Quite simply, developers needed the ability to tap into a powerful framework that would let them do new things to productize data. Once one appeared, it was so appealing that finding a barrier in something as fundamental as the MapReduce side was an atrocity.
Wensel says that since the problem with working in MapReduce is not just complexity, it’s that it’s difficult and unfamiliar to try to conceptualize problems in it at a velocity that makes sense for data-driven businesses that change daily. One solution is to put a high-level layer inside, like SQL on Hadoop, which he says is reasonable, but it limits the freedoms that are really the “point” of having a Hadoop cluster. As he stated, you could use “SQL but users want to hit loops, write their own functions and filters—they don’t want to be beholden to the limitations of SQL and stuck using arcane mechanisms to add to primitive SQL.”

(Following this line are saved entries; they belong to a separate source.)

/-- The parts of the state that a command can change, in any state and with any operands, beyond the passage of time to its instant. A
command word can do no more than its meaning, the decision of R45 and the completion of R47 do; an event reaches EVC, a sticky bit or a
Stall's line (R50–R54), a record the Logbook's queue (R507); a tick boundary, a reset and a transition of mode reach most of the module
(R59, R63, R203). -/
def touches : Instr → List Part
  | .swap .. => Part.word ++ [.sysRegs]
  | .swapEffect .. =>
    Part.allBut [.now, .free, .readData, .shadow, .staged, .routes, .lastSeq, .logRing, .pairs, .evcRegs, .logbRegs, .noRegs]
  | .storeCommit .. => Part.events ++ [.sys, .sysRegs]
  | .load .. => Part.word ++ [.ddr]
  | .loadComplete .. => Part.records ++ [.shadow, .cmds, .sys, .shed, .sysRegs, .shedRegs, .results]
  | .run .. => Part.word ++ [.rdn]
  | .runEntry .. =>
    Part.allBut [.now, .clock, .time, .free, .readData, .shadow, .active, .staged, .routes, .lastSeq, .ddr, .tick, .logRing, .pairs, .strm, .filt,
      .phsr, .twd, .rdn, .plcx, .evcRegs, .logbRegs, .noRegs, .grid]
  | .listenTimeout .. | .scrubPassComplete .. => [.rdn]
  | .bootTimeout .. => [.sys, .rdn]
  | .enterTest .. | .leaveTest .. | .handover .. | .unknownOpcode .. | .step .. | .simRelease .. | .capture .. | .filtRestart ..
  | .phsrRestart .. | .stallStart .. | .stallStop .. | .syncDone .. | .setOpp .. => Part.word
  | .reset .. | .supplyOn .. | .railFault .. | .temperatureAlarm .. | .clockSourceFail .. | .pllUnlockTimeout .. =>
    Part.allBut [.now, .free, .readData, .out]
  | .utcSet .. | .servoReset .. | .forceHold .. => Part.word ++ [.clock, .time, .timeRegs]
  | .sfpRead .. => Part.word ++ [.portRegs]
  | .saInstall .. => Part.word ++ [.shed, .ports, .shedRegs]
  | .saRetire .. => Part.word ++ [.ports]
  | .portFlush .. | .portLinkRestart .. => Part.word ++ [.fdb, .yard, .ports, .out, .portRegs, .yardRegs]
  | .fdbFlush .. => Part.word ++ [.fdb]
  | .fdbLookup .. => Part.word ++ [.free, .yardRegs]
  | .yardWmReset .. => Part.word ++ [.yardRegs]
  | .mgmtRestart .. => Part.word ++ [.yard, .portRegs, .yardRegs]
  | .strmSclear .. => Part.word ++ [.strm]
  | .tickWmReset .. => Part.word ++ [.tickRegs]
  | .cfgNotice .. => Part.word ++ [.phsr, .phsrRegs]
  | .cfgchgExpired .. => [.phsr, .phsrRegs]
  | .rreport .. | .rearm .. | .twdSclear .. => Part.word ++ [.twd]
  | .arm .. | .release .. => Part.word ++ [.yard, .ports, .out, .acq, .portRegs, .yardRegs, .acqRegs]
  | .acqStop .. => Part.word ++ [.ddr, .acq, .acqRegs]
  | .force .. => Part.word ++ [.yard, .ports, .out, .acq, .portRegs, .yardRegs]
  | .cmdExport .. => Part.word ++ [.acq, .acqRegs]
  | .exportComplete .. => Part.records ++ [.cmds, .ddr, .acq, .acqRegs, .results]
  | .create .. => Part.word ++ [.ddr, .stalls, .stblRegs]
  | .stallReset .. => Part.safe ++ Part.word ++ [.ddr, .arb, .rdn, .tickRegs]
  | .delete .. => Part.word ++ [.stalls, .arb]
  | .accept .. => Part.word ++ [.ddr, .stalls, .stbl, .stblRegs]
  | .migrate .. => Part.word ++ [.stalls, .stbl, .arb, .yard, .ports, .out, .rdn, .portRegs, .yardRegs, .stblRegs]
  | .migCancel .. => Part.word ++ [.stalls, .stbl, .yard, .ports, .out, .portRegs, .yardRegs, .stblRegs]
  | .stblMbSend .. => Part.word ++ [.stalls, .stblRegs]
  | .operate .. | .weldTest .. => Part.word ++ [.trip]
  | .tripClear .. => Part.word ++ [.tripRegs, .sioRegs]
  | .online .. => Part.word ++ [.ddr, .plcx]
  | .onlineChangeApply .. => Part.records ++ [.cmds, .ddr, .stalls, .plcx, .results]
  | .plcxRestart .. => Part.safe ++ Part.word ++ [.ddr, .arb, .rdn, .plcx, .tickRegs]
  | .send .. | .cancel .. | .iobFlush .. => Part.word ++ [.iob, .iobRegs]
  | .recover .. => Part.word ++ [.iobRegs]
  | .slkLinkRestart .. => Part.word ++ [.yard, .ports, .out, .slk, .portRegs, .yardRegs]
  | .requal .. => Part.word ++ [.clk, .clkRegs]
  | .shedImport .. | .derive .. | .wrap .. | .unwrap .. | .shedMac .. | .verify .. => Part.word ++ [.ddr, .shed, .shedRegs]
  | .erase .. | .generate .. | .attest .. | .enroll .. => Part.word ++ [.shed, .shedRegs]
  | .epochAdvance .. => Part.word ++ [.shed]
  | .registerWrite .. | .expertRegisterWrite .. => Part.allBut [.now]
  | .badAccess .. => Part.events ++ [.readData]
  | .sysCtrlExpertWrite .. => Part.records ++ [.sysRegs]
  | .stickyClear .. => Part.events ++ [.readData, .algnRegs, .filtRegs, .phsrRegs, .tripRegs, .sioRegs, .plcxRegs]
  | .stickyEnWrite .. =>
    Part.events ++ [.readData, .sysRegs, .clkRegs, .pwrRegs, .evcRegs, .timeRegs, .logbRegs, .shedRegs, .rdnRegs, .portRegs,
      .yardRegs, .strmRegs, .algnRegs, .tickRegs, .filtRegs, .phsrRegs, .twdRegs, .acqRegs, .stblRegs, .tripRegs, .sioRegs,
      .plcxRegs, .iobRegs, .noRegs]
  | .counterNibbleClear .. => [.portRegs, .yardRegs, .iobRegs]
  | .iobRxFlagClear .. | .autoRecoverWrite .. => [.iobRegs]
  | .fdbEntryWrite .. => Part.records ++ [.staged, .fdb]
  | .streamEntryCommit .. | .chainEntryCommit .. | .phsrCdata0Write .. | .stblPdata0Write .. | .tripBdata0Write ..
  | .plcxPdata0Write .. | .plcxFdata0Write .. => Part.records ++ [.shadow, .staged, .sysRegs]
  | .sysSwapCancel .. => Part.records ++ [.cmds, .sysRegs, .results]
  | .evcSwset .. | .frameCopyCheck .. => Part.events
  | .evcPop .. => [.readData, .evcPend]
  | .strmRejPop .. => [.readData, .strm]
  | .stallIqPop .. | .stallEvPop .. | .stallEvrecPop .. | .stallMbPop .. => [.readData, .lines, .stalls]
  | .stblEqPop .. => [.readData, .lines, .stalls, .stbl]
  | .iobTxDonePop .. => [.readData, .iob, .iobRegs]
  | .timeNowSecLo .. => [.readData, .timeRegs]
  | .sysTicknumLo .. => [.readData, .sysRegs]
  | .portTxPnLo .. => [.readData, .portRegs]
  | .tickLastMissLo .. => [.readData, .tickRegs]
  | .rdnLastMmLo .. | .rdnHealth0 .. => [.readData, .rdnRegs]
  | .clkLastSwitchLo .. => [.readData, .clkRegs]
  | .iobTcapCnt .. => [.readData, .iobRegs]
  | .logbOptimeLo .. => [.readData, .logbRegs]
  | .shedSlotCtrLo .. => [.readData, .shedRegs]
  | .logbCursor .. => [.logbRegs]
  | .ptpEnWrite .. | .holdoverExpired .. | .holdoverConditionBroken .. => Part.events ++ [.clock, .time, .timeRegs]
  | .portEnWrite .. | .linkUp .. => Part.records ++ [.fdb, .cmds, .yard, .ports, .out, .portRegs, .yardRegs, .results]
  | .mgmtEnWrite .. => Part.events ++ [.yard, .portRegs, .yardRegs]
  | .iobEnWrite .. | .canTxComplete .. | .canArbitrationLost .. | .canBusError .. | .arbitrationFieldWon .. =>
    Part.records ++ [.cmds, .iob, .iobRegs, .results]
  | .slkEnWrite .. | .slkLinkChange .. => Part.records ++ [.cmds, .yard, .ports, .out, .slk, .portRegs, .yardRegs, .results]
  | .stallYield .. | .stallFault .. | .budgetExhausted .. => Part.safe ++ [.ddr, .arb, .rdn, .tickRegs]
  | .stallEqPush .. | .stallMbSend .. => [.lines, .stalls]
  | .jobGo .. | .jobDeadlineWrite .. | .arbPreempt .. => Part.events ++ [.stalls, .arb, .rdn]
  | .stallDeniedRead .. => Part.events ++ [.readData, .algnRegs]
  | .bootStepComplete .. => Part.allBut [.now, .free, .readData, .staged, .routes, .lastSeq, .logRing, .pairs, .evcRegs, .noRegs]
  | .supplyLost .. => Part.records ++ [.sys, .pwrRegs]
  | .supplyRestored .. => Part.events ++ [.sys, .pwrRegs]
  | .rideThroughEnd .. | .tickStart .. | .tickRestart .. | .servoStep .. => Part.allBut [.now, .free, .readData]
  | .sealSwitchMoved .. => [.sys]
  | .sealStable .. | .sealApply .. => Part.records ++ [.sys, .sysRegs]
  | .topOfSecond .. => Part.events ++ [.clock, .time, .strm]
  | .streamAreaCopied .. => Part.events ++ [.tick, .stalls, .arb, .rdn]
  | .filtGroupRun .. => Part.safe ++ [.tick, .arb, .filt, .rdn, .algnRegs, .tickRegs, .filtRegs]
  | .phsrGroupRun .. => Part.safe ++ [.free, .tick, .arb, .pairs, .phsr, .rdn, .algnRegs, .tickRegs, .phsrRegs]
  | .engineEnd .. =>
    Part.allBut [.now, .clock, .time, .readData, .shadow, .active, .staged, .routes, .lastSeq, .logRing, .shed, .strm, .filt, .twd, .plcx, .clk,
      .clkRegs, .pwrRegs, .evcRegs, .timeRegs, .logbRegs, .shedRegs, .rdnRegs, .strmRegs, .filtRegs, .phsrRegs, .twdRegs, .acqRegs,
      .plcxRegs, .noRegs, .grid]
  | .outputStart .. => Part.safe ++ [.ddr, .tick, .arb, .pairs, .rdn, .plcx, .rdnRegs, .tickRegs]
  | .gooseRepeat .. => Part.events ++ [.trip, .yard, .ports, .pairs, .out, .portRegs, .yardRegs]
  | .outputEnd .. => Part.safe ++ [.tick, .rdn, .tickRegs]
  | .digestCompare .. => Part.events ++ [.clock, .time, .sys, .slk, .rdn, .timeRegs, .rdnRegs, .portRegs]
  | .takeover .. =>
    Part.allBut [.now, .free, .readData, .shadow, .active, .staged, .routes, .lastSeq, .ddr, .tick, .logRing, .arb, .shed, .pairs, .filt, .phsr,
      .twd, .plcx, .evcRegs, .logbRegs, .noRegs, .grid]
  | .tickGap .. | .lockstepMismatch .. => Part.safe
  | .leapDue .. => Part.records ++ [.clock, .time, .timeRegs]
  | .frameReceived .. => Part.events ++ [.fdb, .yard, .ports, .pairs, .out, .portRegs, .yardRegs]
  | .frameTransmitted .. | .mgrFrameReceived .. => Part.events ++ [.yard, .ports, .out, .slk, .portRegs, .yardRegs]
  | .pauseReceived .. | .pauseExpired .. => Part.events ++ [.yard, .ports, .out, .portRegs, .yardRegs]
  | .pauseRepeat .. => Part.events ++ [.ports, .out, .portRegs]
  | .yardEccError .. => Part.safe ++ [.rdn]
  | .fdbAgeingPass .. => [.fdb, .yard]
  | .sfpPresenceChange .. => Part.events ++ [.ports, .portRegs]
  | .sfpIdRead .. | .sfpRetry .. => Part.events ++ [.ports]
  | .sfpTxFault .. => Part.events ++ [.fdb, .yard, .ports, .out, .slk, .portRegs, .yardRegs]
  | .linkLoss .. | .linkHoldExpired .. => Part.events ++ [.fdb, .yard, .ports, .out, .portRegs, .yardRegs]
  | .mgmtLinkChange .. => Part.records ++ [.cmds, .yard, .portRegs, .yardRegs, .results]
  | .svFrameReceived .. | .twFrameReceived .. => Part.records ++ [.shed, .strm, .shedRegs, .strmRegs]
  | .gooseFrameReceived .. =>
    Part.records ++ [.ddr, .stalls, .yard, .shed, .ports, .out, .strm, .acq, .shedRegs, .portRegs, .yardRegs, .strmRegs]
  | .gooseSupervisionExpired .. => [.lines, .strm]
  | .ptpFrameHandoff .. => Part.events ++ [.out, .strm, .strmRegs]
  | .syncReceived .. | .followUpReceived .. | .referenceLost .. | .ppsInEdge .. =>
    Part.events ++ [.clock, .time, .yard, .timeRegs, .portRegs, .yardRegs]
  | .followUpTimeout .. | .ppsOutPulseEnd .. => [.clock, .time]
  | .announceReceived .. => Part.records ++ [.clock, .time, .yard, .timeRegs, .portRegs, .yardRegs]
  | .pdelayReceived .. => Part.events ++ [.clock, .time, .yard, .ports, .pairs, .out, .timeRegs, .portRegs, .yardRegs]
  | .ptpMessageDue .. => Part.events ++ [.clock, .time, .yard, .ports, .pairs, .out, .portRegs, .yardRegs]
  | .heartbeatReceived .. => Part.safe ++ [.clock, .time, .rdn, .timeRegs, .tickRegs]
  | .tbusFrameReceived .. => Part.events ++ [.yard, .ports, .out, .acq, .slk, .portRegs, .yardRegs]
  | .tbusPresentation .. | .trigInEdge .. => Part.events ++ [.yard, .ports, .out, .acq, .portRegs, .yardRegs]
  | .migFrameReceived .. =>
    Part.records ++ [.cmds, .ddr, .stalls, .stbl, .yard, .ports, .out, .slk, .portRegs, .yardRegs, .stblRegs, .results]
  | .slkAckReceived .. => Part.events ++ [.slk, .portRegs]
  | .slkRetransmit .. => Part.events ++ [.out, .slk, .rdn, .portRegs]
  | .arbSelAccepted .. => Part.events ++ [.sys, .rdn, .rdnRegs]
  | .stallResetComplete .. => Part.records ++ [.cmds, .ddr, .stalls, .arb, .plcx, .results]
  | .precopyRoundDone .. | .finalCopyStart .. =>
    Part.records ++ [.cmds, .stalls, .stbl, .arb, .yard, .ports, .out, .rdn, .portRegs, .yardRegs, .stblRegs, .results]
  | .finalCopyVerified .. => Part.events ++ [.stalls, .stbl, .yard, .ports, .out, .portRegs, .yardRegs, .stblRegs]
  | .migDoneReceived .. | .migDeadline .. | .migLinkTimeout .. =>
    Part.records ++ [.cmds, .stalls, .stbl, .yard, .ports, .out, .portRegs, .yardRegs, .stblRegs, .results]
  | .migCommitReceived .. | .migCommitTimeout .. => Part.events ++ [.stalls, .stbl, .stblRegs]
  | .burstEnd .. => Part.events ++ [.ddr, .stalls, .stbl, .arb, .acq, .rdn, .algnRegs]
  | .twFrameProcess .. =>
    Part.events ++ [.stalls, .arb, .yard, .ports, .pairs, .out, .strm, .twd, .acq, .rdn, .portRegs, .yardRegs, .twdRegs]
  | .twEventClose .. | .twDeadTimeEnd .. => [.twd]
  | .twRemoteExpire .. => Part.events ++ [.twd]
  | .segmentComplete .. => Part.events ++ [.ddr, .stalls, .arb, .yard, .ports, .out, .acq, .rdn, .portRegs, .yardRegs, .acqRegs]
  | .acqStagingOverflow .. => Part.events ++ [.acq]
  | .trigOutPulseEnd .. => [.acq]
  | .fbChange .. => [.trip, .tripRegs, .sioRegs]
  | .fbTimerExpired .. => Part.events ++ [.trip]
  | .weldPulseStart .. => [.trip]
  | .weldPulseEnd .. => Part.records ++ [.cmds, .trip, .tripRegs, .sioRegs, .results]
  | .tcsAlarm .. | .dinChannelChange .. | .discTimerExpired .. => Part.records ++ [.trip, .sioRegs]
  | .overloadCutout .. => Part.records ++ [.trip, .tripRegs]
  | .watchdogExpired .. => Part.records ++ [.trip, .tripRegs, .sioRegs]
  | .memoryEccError .. => Part.safe ++ [.filt, .phsr, .rdn]
  | .retainedCopyDone .. => [.plcx]
  | .plcxHeldImageQueued .. => Part.events ++ [.iob, .plcx, .iobRegs]
  | .canFrameReceived .. => Part.records ++ [.free, .cmds, .iob, .iobRegs, .results]
  | .busoffRecoveryComplete .. => Part.records ++ [.cmds, .iobRegs, .results]
  | .clockSourceRecovered .. => [.sys, .clk, .sysRegs, .clkRegs]
  | .sourceQualified .. | .upwardSwitch .. => [.clk, .clkRegs]
  | .switchHandover .. | .forcedSwitch .. => Part.records ++ [.clock, .time, .yard, .clk, .clkRegs, .timeRegs, .portRegs, .yardRegs]
  | .frcTrim .. => [.clkRegs]
  | .pllUnlock .. => Part.records ++ [.clock, .time, .clkRegs]
  | .oppChange .. => Part.records ++ [.pwr, .pwrRegs]
  | .serviceChallengeResponse .. => Part.records ++ [.shed, .shedRegs]
  | .serviceSessionClose .. => Part.events ++ [.shed]
  | .serviceLockoutEnd .. | .trngHealthRestored .. => [.shed]
  | .trngHealthFail .. => Part.safe ++ [.shed]
  | .logRecordWrite .. => Part.records ++ [.free, .logRing, .logbRegs]
  | .tokenGain .. => Part.records ++ [.logRing]
  | .optimeSave .. => [.logQueue, .logRing]
  | .pllRelock .. => [.clock, .time, .clkRegs]
  | .servicePortConnected .. => [.shed, .out]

What is useful, however, is that Cascading looks like everything you’d find right under the SQL syntax. BY developing it that way he says Cascading can give enterprise java developers a way to work the way they’re used to thinking about complex business problems. He also says that the other advantage of being right under the SQL is that there’s been no dictating about which syntax to use; users can build their own framework or syntax to use freely. He says that with this single-platform abstraction, Hadoop is no longer off-limits to the traditional enterprise java person, just as it’s more within reach for the lone data scientist who wants to have a shell and ask questions over and over until they have an answer to work with again. This capability is further added by elastic clouds, he says, because now users can do their testing on a few nodes, then scale out their production environment to many thousands of nodes.

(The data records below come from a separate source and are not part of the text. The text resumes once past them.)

/-- The commands of the Shed (R487, R490–R498): IMPORT fills a slot from a parcel that passes its checks and rejects one that does not; ERASE empties
a slot and keeps its counter; GENERATE, DERIVE and UNWRAP fill a slot of 128 to 255; WRAP, MAC, VERIFY and ATTEST give what the key of a
good slot makes; ENROLL gives K_T once; EPOCH_ADVANCE raises the epoch. -/
def Obligations.ShedCommands : Prop :=
  (∀ (s : State) (t i : Nat) (seq : BitVec 16) (mem : List (Nat × Byte)) (x : Slot), s.takesWord Page.shed seq.toNat = true →
    s.shedBuf + s.rd F.SHED_BUF_LEN ≤ carveBase → s.running = true → s.sealOn 4 = true →
    State.parcelCheck { s with ddr := s.ddr.setCells mem } (State.shedBytes { s with ddr := s.ddr.setCells mem }) = .ok (i, x) →
    ∃ u, exec (.shedImport t 0 seq mem) s = .next u ∧ u.answered Page.shed seq.toNat .done = true ∧
      u.slot i = { x with bad := false } ∧ (∀ j, j ≠ i → u.slot j = s.slot j) ∧ u.stuck F.SHED_STICKY_IMPORTED = true ∧
      u.told 432 = true) ∧
  (∀ (s : State) (t reason : Nat) (code : Code) (seq : BitVec 16) (mem : List (Nat × Byte)),
    s.takesWord Page.shed seq.toNat = true → s.shedBuf + s.rd F.SHED_BUF_LEN ≤ carveBase → s.running = true → s.sealOn 4 = true →
    State.parcelCheck { s with ddr := s.ddr.setCells mem } (State.shedBytes { s with ddr := s.ddr.setCells mem }) =
      .error (reason, code) →
    ∃ u, exec (.shedImport t 0 seq mem) s = .next u ∧ u.answered Page.shed seq.toNat code = true ∧ u.shed.slots = s.shed.slots ∧
      u.rd F.SHED_REJECT_REASON = reason ∧ u.stuck F.SHED_STICKY_REJECTED = true ∧ u.told 433 = true) ∧
  (∀ (s : State) (t : Nat) (arg : BitVec 8) (seq : BitVec 16), s.takesWord Page.shed seq.toNat = true → arg.toNat ≤ 127 →
    (s.mode = .commission ∨ s.mode = .test) → s.sealOn 4 = true →
    ∃ u, exec (.erase t arg seq) s = .next u ∧ u.answered Page.shed seq.toNat .done = true ∧
      u.slot arg.toNat = { counter := (s.slot arg.toNat).counter } ∧ ∀ j, j ≠ arg.toNat → u.slot j = s.slot j) ∧
  (∀ (s : State) (t a : Nat) (arg : BitVec 8) (seq : BitVec 16), s.takesWord Page.shed seq.toNat = true → s.newAttr = some a →
    s.running = true → 128 ≤ arg.toNat → s.shed.trngBad = false →
    ∃ u, exec (.generate t arg seq) s = .next u ∧ u.answered Page.shed seq.toNat .done = true ∧
      u.slot arg.toNat = { key := padKey (beBytes (a / 2 ^ 8 % 128) (Config.trng s.shed.draws)), attr := a, counter := 0,
                           label := s.word (F.SHED_DATA 7).key } ∧ u.shed.draws = s.shed.draws + 1) ∧
  (∀ (s : State) (t a : Nat) (arg : BitVec 8) (seq : BitVec 16) (mem : List (Nat × Byte)) (x : Slot),
    s.takesWord Page.shed seq.toNat = true → s.newAttr = some a → s.shedBufOk = true → s.running = true → 128 ≤ arg.toNat →
    s.slot (s.rd F.SHED_SRC) = x → x.bad = false → x.filled = true → x.use = 3 → (s.rd F.SHED_KDF = 1 → State.aesAlg x = true) →
    s.on F.SHED_EXP_BADINJ_EN = false →
    (let bs := State.shedBytes { s with ddr := s.ddr.setCells mem }
     let n := a / 2 ^ 8 % 128
     ∃ u, exec (.derive t arg seq mem) s = .next u ∧ u.answered Page.shed seq.toNat .done = true ∧
      u.slot arg.toNat = { key := padKey (if s.rd F.SHED_KDF = 1 then State.kdfX x.keyBytes bs n else Crypto.hkdf [] x.keyBytes bs n),
                           attr := a, counter := 0, label := s.word (F.SHED_DATA 7).key })) ∧
  (∀ (s : State) (t : Nat) (arg : BitVec 8) (seq : BitVec 16) (x w : Slot), s.takesWord Page.shed seq.toNat = true →
    s.shedBufOk = true → s.running = true → s.slot arg.toNat = x → x.bad = false → x.filled = true → x.mayLeave = true →
    s.slot (s.rd F.SHED_SRC) = w → w.bad = false → w.filled = true → w.use = 2 → State.aesAlg w = true →
    s.on F.SHED_EXP_BADINJ_EN = false →
    ∃ u, exec (.wrap t arg seq) s = .next u ∧ u.answered Page.shed seq.toNat .done = true ∧
      u.ddr = s.ddr.setBytes s.shedBuf (Crypto.keyWrap w.keyBytes x.keyBytes) ∧
      u.rd F.SHED_BUF_LEN = (Crypto.keyWrap w.keyBytes x.keyBytes).length % 2 ^ F.SHED_BUF_LEN.width) ∧
  (∀ (s : State) (t a : Nat) (arg : BitVec 8) (seq : BitVec 16) (mem : List (Nat × Byte)) (w : Slot) (k : List Byte),
    s.takesWord Page.shed seq.toNat = true → s.newAttr = some a → s.shedBufOk = true → s.running = true → 128 ≤ arg.toNat →
    s.slot (s.rd F.SHED_SRC) = w → w.bad = false → w.filled = true → w.use = 2 → State.aesAlg w = true →
    s.on F.SHED_EXP_BADINJ_EN = false → s.rd F.SHED_BUF_LEN = a / 2 ^ 8 % 128 + 8 →
    Crypto.keyUnwrap w.keyBytes (State.shedBytes { s with ddr := s.ddr.setCells mem }) = some k →
    ∃ u, exec (.unwrap t arg seq mem) s = .next u ∧ u.answered Page.shed seq.toNat .done = true ∧
      u.slot arg.toNat = { key := padKey k, attr := a, counter := 0, label := s.word (F.SHED_DATA 7).key }) ∧
  (∀ (s : State) (t : Nat) (arg : BitVec 8) (seq : BitVec 16) (mem : List (Nat × Byte)) (x : Slot),
    s.takesWord Page.shed seq.toNat = true → s.shedBufOk = true → s.running = true → s.slot arg.toNat = x → x.bad = false →
    x.filled = true → x.use = 0 → State.tagAlg x = true → s.on F.SHED_EXP_BADINJ_EN = false →
    ∃ u, exec (.shedMac t arg seq mem) s = .next u ∧ u.answered Page.shed seq.toNat .done = true ∧
      ∀ i, i < 8 → u.rd (F.SHED_DATA i) =
        (s.putData 0 (State.tagOf x (State.shedBytes { s with ddr := s.ddr.setCells mem }))).rd (F.SHED_DATA i)) ∧
  (∀ (s : State) (t : Nat) (arg : BitVec 8) (seq : BitVec 16) (mem : List (Nat × Byte)) (x : Slot),
    s.takesWord Page.shed seq.toNat = true → s.shedBufOk = true → s.running = true → s.slot arg.toNat = x → x.bad = false →
    x.filled = true → x.use = 1 → State.tagAlg x = true → s.on F.SHED_EXP_BADINJ_EN = false →
    (let tag := State.tagOf x (State.shedBytes { s with ddr := s.ddr.setCells mem })
     ∃ u, exec (.verify t arg seq mem) s = .next u ∧ u.answered Page.shed seq.toNat .done = true ∧
      u.on F.SHED_VERDICT_MATCH = (s.shedData 0 (tag.length / 4) == tag))) ∧
  (∀ (s : State) (t : Nat) (seq : BitVec 16) (x : Slot), s.takesWord Page.shed seq.toNat = true → s.running = true →
    s.shed.trngBad = false → s.slot 0 = x → x.bad = false → x.filled = true → x.use = 0 → x.alg = 2 →
    s.on F.SHED_EXP_BADINJ_EN = false →
    (let msg := s.shedData 0 4 ++ State.serialBytes ++ beBytes 1 s.shed.epoch ++ beBytes 1 s.mode.code ++ beBytes 2 0 ++
       beBytes 4 (s.rd F.SYS_ACTIVE_ID)
     ∃ u, exec (.attest t 0 seq) s = .next u ∧ u.answered Page.shed seq.toNat .done = true ∧ u.told 435 = true ∧
      ∀ i, i < 8 → u.rd (F.SHED_DATA i) =
        ((s.putData 0 (Crypto.cmac x.keyBytes msg)).putData 4 (msg.drop 16)).rd (F.SHED_DATA i))) ∧
  (∀ (s : State) (t : Nat) (seq : BitVec 16), s.takesWord Page.shed seq.toNat = true → s.mode = .commission →
    s.shed.enrolled = false → s.sealOn 4 = true →
    ∃ u, exec (.enroll t 0 seq) s = .next u ∧ u.answered Page.shed seq.toNat .done = true ∧ u.shed.enrolled = true ∧
      ∀ i, i < 8 → u.rd (F.SHED_DATA i) = (s.putData 0 s.keyT).rd (F.SHED_DATA i)) ∧
  (∀ (s : State) (t : Nat) (arg : BitVec 8) (seq : BitVec 16), s.takesWord Page.shed seq.toNat = true → 1 ≤ arg.toNat →
    arg.toNat ≤ 64 → s.shed.epoch < arg.toNat → arg.toNat ≤ s.sys.activeEpoch → s.mode = .commission → s.sealOn 1 = true →
    s.sealOn 4 = true →
    ∃ u, exec (.epochAdvance t arg seq) s = .next u ∧ u.answered Page.shed seq.toNat .done = true ∧ u.shed.epoch = arg.toNat)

On that note, he says that many Cascading users are tapping into Amazon for their projects, and then want to be able to transfer this over to a production environment on-site. While this might sound simple, there are potential complications. For instance, many environments leverage one of the handful of Hadoop distributions, which Wensel says is great, but those distro vendors need to make sure that they are compatible with Cascading. He says that it’s in their best interest to make use of the testing kits they provide because users can switch out their Hadoop clusters, but they can’t swap out their Cascading projects. He claims that compatibility is the great threat to the “promise of Hadoop.”
Next — Cascading into the Future >>
Wensel drove home another point of caution that bears repeating; despite all the talk from the vendor community that Hadoop will drive performance, the fact remains that it’s something of a lumbering elephant; it’s real power is in scale versus the ability to stampede over problems in a real time. While there are a number of vendor efforts he says claim to speed Hadoop to make it fast over large, complicated problems, there are sacrifices that defeat the very purpose of Hadoop because they inadvertently limit the bandwidth and the scope of the data needed to solve true data-driven problems.
While Wensel is quick to point to the true value behind the buzz around cloud computing, if you ask him about the “big data” buzz that’s been circulating, he’ll tell you it’s a skewed concept that’s been thwarted in meaning.
Wensel claims that the only real meat to all the big data discussions is in the ability to solve new or previously impossible problems with complex data sets. Size alone, he says, is not really an issue, especially for companies that are in the business of data, versus just using large volumes of data to do what looks a lot like traditional BI.